• [Provided entries]
╔══

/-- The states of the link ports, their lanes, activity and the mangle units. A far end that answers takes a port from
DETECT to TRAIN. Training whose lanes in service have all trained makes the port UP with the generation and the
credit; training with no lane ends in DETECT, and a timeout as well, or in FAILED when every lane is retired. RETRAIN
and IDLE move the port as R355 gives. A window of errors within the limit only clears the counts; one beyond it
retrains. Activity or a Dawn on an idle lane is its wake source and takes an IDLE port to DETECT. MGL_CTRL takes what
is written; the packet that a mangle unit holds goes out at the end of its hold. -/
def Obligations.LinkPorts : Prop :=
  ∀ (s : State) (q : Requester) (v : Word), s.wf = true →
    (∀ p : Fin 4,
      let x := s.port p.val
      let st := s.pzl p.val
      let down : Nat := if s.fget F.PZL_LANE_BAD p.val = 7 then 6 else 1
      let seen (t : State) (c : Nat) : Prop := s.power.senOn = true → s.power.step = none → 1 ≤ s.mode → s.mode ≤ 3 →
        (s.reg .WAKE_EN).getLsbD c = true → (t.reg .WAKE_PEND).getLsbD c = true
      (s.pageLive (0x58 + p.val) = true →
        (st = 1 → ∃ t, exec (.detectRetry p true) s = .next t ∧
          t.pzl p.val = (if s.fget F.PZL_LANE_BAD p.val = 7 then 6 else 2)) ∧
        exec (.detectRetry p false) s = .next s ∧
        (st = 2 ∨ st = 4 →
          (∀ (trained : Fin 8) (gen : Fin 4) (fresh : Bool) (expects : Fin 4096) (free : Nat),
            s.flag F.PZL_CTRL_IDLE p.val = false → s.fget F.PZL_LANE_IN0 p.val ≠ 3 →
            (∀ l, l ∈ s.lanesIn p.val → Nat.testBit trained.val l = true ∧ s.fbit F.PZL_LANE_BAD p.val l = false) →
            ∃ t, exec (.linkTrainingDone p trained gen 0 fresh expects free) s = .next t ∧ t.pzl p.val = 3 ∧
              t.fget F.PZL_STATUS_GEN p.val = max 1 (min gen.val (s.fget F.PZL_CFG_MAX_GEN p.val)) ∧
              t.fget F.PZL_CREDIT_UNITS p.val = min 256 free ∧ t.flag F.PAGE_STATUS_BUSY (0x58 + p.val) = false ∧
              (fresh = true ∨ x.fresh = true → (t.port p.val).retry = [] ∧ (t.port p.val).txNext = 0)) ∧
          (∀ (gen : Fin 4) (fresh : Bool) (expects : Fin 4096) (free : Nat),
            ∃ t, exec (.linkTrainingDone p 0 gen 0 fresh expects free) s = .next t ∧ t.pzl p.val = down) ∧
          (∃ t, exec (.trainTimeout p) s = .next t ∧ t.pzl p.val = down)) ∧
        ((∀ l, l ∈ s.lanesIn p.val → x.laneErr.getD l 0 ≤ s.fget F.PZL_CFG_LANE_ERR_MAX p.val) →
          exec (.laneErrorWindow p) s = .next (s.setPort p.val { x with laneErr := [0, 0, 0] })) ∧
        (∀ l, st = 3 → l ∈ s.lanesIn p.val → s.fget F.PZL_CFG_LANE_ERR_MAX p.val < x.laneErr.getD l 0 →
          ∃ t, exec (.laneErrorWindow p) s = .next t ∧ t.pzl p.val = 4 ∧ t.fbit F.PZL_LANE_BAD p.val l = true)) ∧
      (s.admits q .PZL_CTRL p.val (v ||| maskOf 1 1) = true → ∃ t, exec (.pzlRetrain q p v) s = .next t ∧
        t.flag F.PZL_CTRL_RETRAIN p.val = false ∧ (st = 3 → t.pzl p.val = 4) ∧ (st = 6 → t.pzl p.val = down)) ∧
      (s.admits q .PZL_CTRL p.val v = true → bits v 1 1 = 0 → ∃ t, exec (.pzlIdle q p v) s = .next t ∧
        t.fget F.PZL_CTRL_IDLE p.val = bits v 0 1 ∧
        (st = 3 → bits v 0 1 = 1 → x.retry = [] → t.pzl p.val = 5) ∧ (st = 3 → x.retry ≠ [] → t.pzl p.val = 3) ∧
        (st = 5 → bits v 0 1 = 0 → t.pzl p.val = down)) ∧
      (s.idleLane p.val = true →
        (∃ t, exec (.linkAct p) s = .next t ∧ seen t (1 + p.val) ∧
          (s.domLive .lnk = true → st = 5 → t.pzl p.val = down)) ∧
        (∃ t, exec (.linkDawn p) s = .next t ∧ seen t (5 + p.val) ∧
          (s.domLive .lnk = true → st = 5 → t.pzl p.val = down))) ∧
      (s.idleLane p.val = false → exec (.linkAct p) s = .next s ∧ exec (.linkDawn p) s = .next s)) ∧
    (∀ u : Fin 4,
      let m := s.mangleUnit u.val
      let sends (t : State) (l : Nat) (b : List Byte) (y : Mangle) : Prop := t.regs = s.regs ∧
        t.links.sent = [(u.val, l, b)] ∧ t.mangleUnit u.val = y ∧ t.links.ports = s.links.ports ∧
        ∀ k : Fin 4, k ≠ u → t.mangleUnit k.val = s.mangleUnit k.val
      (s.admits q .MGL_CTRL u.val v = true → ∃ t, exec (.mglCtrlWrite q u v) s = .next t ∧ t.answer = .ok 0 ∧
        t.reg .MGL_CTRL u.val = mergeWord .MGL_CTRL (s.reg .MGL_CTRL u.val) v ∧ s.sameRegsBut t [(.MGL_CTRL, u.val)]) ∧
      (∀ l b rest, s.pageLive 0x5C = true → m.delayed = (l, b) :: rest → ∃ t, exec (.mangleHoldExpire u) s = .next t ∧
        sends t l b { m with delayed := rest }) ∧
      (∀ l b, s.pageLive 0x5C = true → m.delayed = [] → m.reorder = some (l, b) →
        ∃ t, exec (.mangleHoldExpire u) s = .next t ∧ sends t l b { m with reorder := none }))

╚══

• [Task goal] Among the records, find the lines that contain "fbit" and copy each of them.

• [Solution to the problem]
            (∀ l, l ∈ s.lanesIn p.val → Nat.testBit trained.val l = true ∧ s.fbit F.PZL_LANE_BAD p.val l = false) →
          ∃ t, exec (.laneErrorWindow p) s = .next t ∧ t.pzl p.val = 4 ∧ t.fbit F.PZL_LANE_BAD p.val l = true)) ∧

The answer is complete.